Sigh. And this is probably the right way to do it. Spec is at https://www.w3.org/TR/cors. As I am old-school, I will need a printer and my reading glasses.


Well, it looks like CORS just plain doesn’t do redirects when life becomes complex. Section 7.1.4 (simple request) has explicit handling of redirects. Section 7.1.5 (cross-origin with preflight) states that either in the preflight step or the actual request step, if the response code is anything outside the 2XX range, then error.

I suppose it’s an application’s job to know what servers it’s talking to and which need passwords, so option 2 (if it’s an edit, then include the password) becomes reasonable.

I’ll roll back my mods to the mapper, whip out the code on the andgular $http.request hook, and have the controllers explicitly include the JWT for those JSON requests that are edits.

Putting out fires

December 22, 2015

For anyone that cares, this is what our crashes look like.

TOP 20 url times are:
39432223* Safari/601.3.9, search/names?&search=true&keyword=S%25%25%25
39371188* Safari/601.3.9, search/names?&search=true&keyword=S%25%25%25
39310161* Safari/601.3.9, search/names?&search=true&keyword=S%25%25%25
39300736* Safari/601.3.9, search/names?&search=true&keyword=S%25
39041255* Safari/537.36, taxa/LYCAENIDAE/complete
38945840* Safari/537.36, taxa/LYCAENIDAE/complete
38930099* Applebot, taxa/Gymnothorax_pictus/checklist
6006648* Safari/537.36, taxa/LYCAENIDAE/complete
5975658* Safari/537.36, taxa/LYCAENIDAE/complete
5914978* Safari/537.36, taxa/LYCAENIDAE/complete
5914961* Baiduspider/2.0, taxa/Talaurinus_prypnoides/checklist
5863731* Baiduspider/2.0, taxa/Platyzosteria_jungi/checklist
5838122* Baiduspider/2.0, taxa/Pterohelaeus_litigiosus/checklist
5643696 Applebot/0.1, taxa/Eulecanium/checklist
5582189 Applebot, taxa/0c1c84ef-4ad1-403f-a7f7-f45447a0372a
5527142 Yahoo!
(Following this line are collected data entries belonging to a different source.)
/-! ### `modCore` -/

@[simp] theorem modCore_cycle (s : State) (c : Nat) (g : Core → Core) : (s.modCore c g).cycle = s.cycle := by unfold State.modCore; split <;> rfl
@[simp] theorem modCore_turns (s : State) (c : Nat) (g : Core → Core) : (s.modCore c g).turns = s.turns := by unfold State.modCore; split <;> rfl
@[simp] theorem modCore_nextId (s : State) (c : Nat) (g : Core → Core) : (s.modCore c g).nextId = s.nextId := by unfold State.modCore; split <;> rfl
@[simp] theorem modCore_agenda (s : State) (c : Nat) (g : Core → Core) : (s.modCore c g).agenda = s.agenda := by unfold State.modCore; split <;> rfl
@[simp] theorem modCore_issue (s : State) (c : Nat) (g : Core → Core) : (s.modCore c g).issue = s.issue := by unfold State.modCore; split <;> rfl
@[simp] theorem modCore_mem (s : State) (c : Nat) (g : Core → Core) : (s.modCore c g).mem = s.mem := by unfold State.modCore; split <;> rfl
@[simp] theorem modCore_hostMem (s : State) (c : Nat) (g : Core → Core) : (s.modCore c g).hostMem = s.hostMem := by unfold State.modCore; split <;> rfl
@[simp] theorem modCore_standMask (s : State) (c : Nat) (g : Core → Core) : (s.modCore c g).standMask = s.standMask := by unfold State.modCore; split <;> rfl
@[simp] theorem modCore_stackMask (s : State) (c : Nat) (g : Core → Core) : (s.modCore c g).stackMask = s.stackMask := by unfold State.modCore; split <;> rfl
@[simp] theorem modCore_coreMasks (s : State) (c : Nat) (g : Core → Core) : (s.modCore c g).coreMasks = s.coreMasks := by unfold State.modCore; split <;> rfl
@[simp] theorem modCore_fns (s : State) (c : Nat) (g : Core → Core) : (s.modCore c g).fns = s.fns := by unfold State.modCore; split <;> rfl
@[simp] theorem modCore_launches (s : State) (c : Nat) (g : Core → Core) : (s.modCore c g).launches = s.launches := by unfold State.modCore; split <;> rfl
@[simp] theorem modCore_teams (s : State) (c : Nat) (g : Core → Core) : (s.modCore c g).teams = s.teams := by unfold State.modCore; split <;> rfl
@[simp] theorem modCore_saved (s : State) (c : Nat) (g : Core → Core) : (s.modCore c g).saved = s.saved := by unfold State.modCore; split <;> rfl
@[simp] theorem modCore_savedRoots (s : State) (c : Nat) (g : Core → Core) : (s.modCore c g).savedRoots = s.savedRoots := by unfold State.modCore; split <;> rfl
@[simp] theorem modCore_groveTlb (s : State) (c : Nat) (g : Core → Core) : (s.modCore c g).groveTlb = s.groveTlb := by unfold State.modCore; split <;> rfl
@[simp] theorem modCore_walks (s : State) (c : Nat) (g : Core → Core) : (s.modCore c g).walks = s.walks := by unfold State.modCore; split <;> rfl
@[simp] theorem modCore_migrations (s : State) (c : Nat) (g : Core → Core) : (s.modCore c g).migrations = s.migrations := by unfold State.modCore; split <;> rfl
@[simp] theorem modCore_pinned (s : State) (c : Nat) (g : Core → Core) : (s.modCore c g).pinned = s.pinned := by unfold State.modCore; split <;> rfl
@[simp] theorem modCore_posts (s : State) (c : Nat) (g : Core → Core) : (s.modCore c g).posts = s.posts := by unfold State.modCore; split <;> rfl
@[simp] theorem modCore_bagCmds (s : State) (c : Nat) (g : Core → Core) : (s.modCore c g).bagCmds = s.bagCmds := by unfold State.modCore; split <;> rfl
@[simp] theorem modCore_arrivals (s : State) (c : Nat) (g : Core → Core) : (s.modCore c g).arrivals = s.arrivals := by unfold State.modCore; split <;> rfl
@[simp] theorem modCore_rootCmds (s : State) (c : Nat) (g : Core → Core) : (s.modCore c g).rootCmds = s.rootCmds := by unfold State.modCore; split <;> rfl
@[simp] theorem modCore_units (s : State) (c : Nat) (g : Core → Core) : (s.modCore c g).units = s.units := by unfold State.modCore; split <;> rfl
@[simp] theorem modCore_crown (s : State) (c : Nat) (g : Core → Core) : (s.modCore c g).crown = s.crown := by unfold State.modCore; split <;> rfl
@[simp] theorem modCore_lrel (s : State) (c : Nat) (g : Core → Core) : (s.modCore c g).lrel = s.lrel := by unfold State.modCore; split <;> rfl
@[simp] theorem modCore_promotions (s : State) (c : Nat) (g : Core → Core) : (s.modCore c g).promotions = s.promotions := by unfold State.modCore; split <;> rfl
@[simp] theorem modCore_charges (s : State) (c : Nat) (g : Core → Core) : (s.modCore c g).charges = s.charges := by unfold State.modCore; split <;> rfl
@[simp] theorem modCore_periods (s : State) (c : Nat) (g : Core → Core) : (s.modCore c g).periods = s.periods := by unfold State.modCore; split <;> rfl
@[simp] theorem modCore_perTurn (s : State) (c : Nat) (g : Core → Core) : (s.modCore c g).perTurn = s.perTurn := by unfold State.modCore; split <;> rfl
@[simp] theorem modCore_collects (s : State) (c : Nat) (g : Core → Core) : (s.modCore c g).collects = s.collects := by unfold State.modCore; split <;> rfl
@[simp] theorem modCore_sysOps (s : State) (c : Nat) (g : Core → Core) : (s.modCore c g).sysOps = s.sysOps := by unfold State.modCore; split <;> rfl
@[simp] theorem modCore_slice (s : State) (c : Nat) (g : Core → Core) : (s.modCore c g).slice = s.slice := by unfold State.modCore; split <;> rfl
@[simp] theorem modCore_lags (s : State) (c : Nat) (g : Core → Core) : (s.modCore c g).lags = s.lags := by unfold State.modCore; split <;> rfl
@[simp] theorem modCore_served (s : State) (c : Nat) (g : Core → Core) : (s.modCore c g).served = s.served := by unfold State.modCore; split <;> rfl
@[simp] theorem modCore_rowCounts (s : State) (c : Nat) (g : Core → Core) : (s.modCore c g).rowCounts = s.rowCounts := by unfold State.modCore; split <;> rfl
@[simp] theorem modCore_rowRecords (s : State) (c : Nat) (g : Core → Core) : (s.modCore c g).rowRecords = s.rowRecords := by unfold State.modCore; split <;> rfl
@[simp] theorem modCore_calIdx (s : State) (c : Nat) (g : Core → Core) : (s.modCore c g).calIdx = s.calIdx := by unfold State.modCore; split <;> rfl
@[simp] theorem modCore_pcap (s : State) (c : Nat) (g : Core → Core) : (s.modCore c g).pcap = s.pcap := by unfold State.modCore; split <;> rfl
@[simp] theorem modCore_pstat (s : State) (c : Nat) (g : Core → Core) : (s.modCore c g).pstat = s.pstat := by unfold State.modCore; split <;> rfl
@[simp] theorem modCore_rates (s : State) (c : Nat) (g : Core → Core) : (s.modCore c g).rates = s.rates := by unfold State.modCore; split <;> rfl
@[simp] theorem modCore_links (s : State) (c : Nat) (g : Core → Core) : (s.modCore c g).links = s.links := by unfold State.modCore; split <;> rfl
@[simp] theorem modCore_cxl (s : State) (c : Nat) (g : Core → Core) : (s.modCore c g).cxl = s.cxl := by unfold State.modCore; split <;> rfl
@[simp] theorem modCore_cxlDown (s : State) (c : Nat) (g : Core → Core) : (s.modCore c g).cxlDown = s.cxlDown := by unfold State.modCore; split <;> rfl
@[simp] theorem modCore_wear (s : State) (c : Nat) (g : Core → Core) : (s.modCore c g).wear = s.wear := by unfold State.modCore; split <;> rfl
@[simp] theorem modCore_ctime (s : State) (c : Nat) (g : Core → Core) : (s.modCore c g).ctime = s.ctime := by unfold State.modCore; split <;> rfl
@[simp] theorem modCore_mwsel (s : State) (c : Nat) (g : Core → Core) : (s.modCore c g).mwsel = s.mwsel := by unfold State.modCore; split <;> rfl
@[simp] theorem modCore_mailbox (s : State) (c : Nat) (g : Core → Core) : (s.modCore c g).mailbox = s.mailbox := by unfold State.modCore; split <;> rfl
@[simp] theorem modCore_retired (s : State) (c : Nat) (g : Core → Core) : (s.modCore c g).retired = s.retired := by unfold State.modCore; split <;> rfl
@[simp] theorem modCore_volatileRetired (s : State) (c : Nat) (g : Core → Core) : (s.modCore c g).volatileRetired = s.volatileRetired := by unfold State.modCore; split <;> rfl
@[simp] theorem modCore_rlFull (s : State) (c : Nat) (g : Core → Core) : (s.modCore c g).rlFull = s.rlFull := by unfold State.modCore; split <;> rfl
@[simp] theorem modCore_corrected (s : State) (c : Nat) (g : Core → Core) : (s.modCore c g).corrected = s.corrected := by unfold State.modCore; split <;> rfl
@[simp] theorem modCore_badLines (s : State) (c : Nat) (g : Core → Core) : (s.modCore c g).badLines = s.badLines := by unfold State.modCore; split <;> rfl
@[simp] theorem modCore_errLines (s : State) (c : Nat) (g : Core → Core) : (s.modCore c g).errLines = s.errLines := by unfold State.modCore; split <;> rfl
@[simp] theorem modCore_rowErrs (s : State) (c : Nat) (g : Core → Core) : (s.modCore c g).rowErrs = s.rowErrs := by unfold State.modCore; split <;> rfl
@[simp] theorem modCore_toRetire (s : State) (c : Nat) (g : Core → Core) : (s.modCore c g).toRetire = s.toRetire := by unfold State.modCore; split <;> rfl
@[simp] theorem modCore_rollback (s : State) (c : Nat) (g : Core → Core) : (s.modCore c g).rollback = s.rollback := by unfold State.modCore; split <;> rfl
@[simp] theorem modCore_recovery (s : State) (c : Nat) (g : Core → Core) : (s.modCore c g).recovery = s.recovery := by unfold State.modCore; split <;> rfl
@[simp] theorem modCore_aerFatal (s : State) (c : Nat) (g : Core → Core) : (s.modCore c g).aerFatal = s.aerFatal := by unfold State.modCore; split <;> rfl
@[simp] theorem modCore_aerAborts (s : State) (c : Nat) (g : Core → Core) : (s.modCore c g).aerAborts = s.aerAborts := by unfold State.modCore; split <;> rfl
@[simp] theorem modCore_lastBar2 (s : State) (c : Nat) (g : Core → Core) : (s.modCore c g).lastBar2 = s.lastBar2 := by unfold State.modCore; split <;> rfl
@[simp] theorem modCore_lastBar0 (s : State) (c : Nat) (g : Core → Core) : (s.modCore c g).lastBar0 = s.lastBar0 := by unfold State.modCore; split <;> rfl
Slurp, taxa/908440b7-da2f-4840-a81f-b5b3b5a2c14e
5487277 Baiduspider, taxa/Ropalidia_plebeiana/statistics
5430266 Yahoo! Slurp, taxa/Eumelea%20duponchelii
5025511* Baiduspider/2.0, taxa/Pseudostrongyluris_polychrus/statistics
4967732 Firefox/24.0, taxa/Siganus/checklist

java.lang.OutOfMemoryError: GC overhead limit exceeded 

The numbers on the left are the request duration in milliseconds. An asterisk indicates that the request is still ongoing. As you can see, these requests are taking 10 hours to return. Obviously, I need some sort of watchdog to interrupt threads.

The entries are sorted in order of duration, so the oldest requests are sorted to the top. This tells the story. Someone, whose IP address I am not repeating here, searched for ‘S%%%’. Then went “hmm, it’s not coming back”, they hit the search button twice more, then got rid of the extra percentage signs and just searched for ‘S%’. And then, I suppose, concluded that AFD “doesn’t work” and went away.

To fix this, there’s a validation rule on the basic name search path through the app: if you use a wildcard, you must also have three non-wildcard characters. Its a stronger version of the previous validation rule, which checked only for searches that were only wildcards.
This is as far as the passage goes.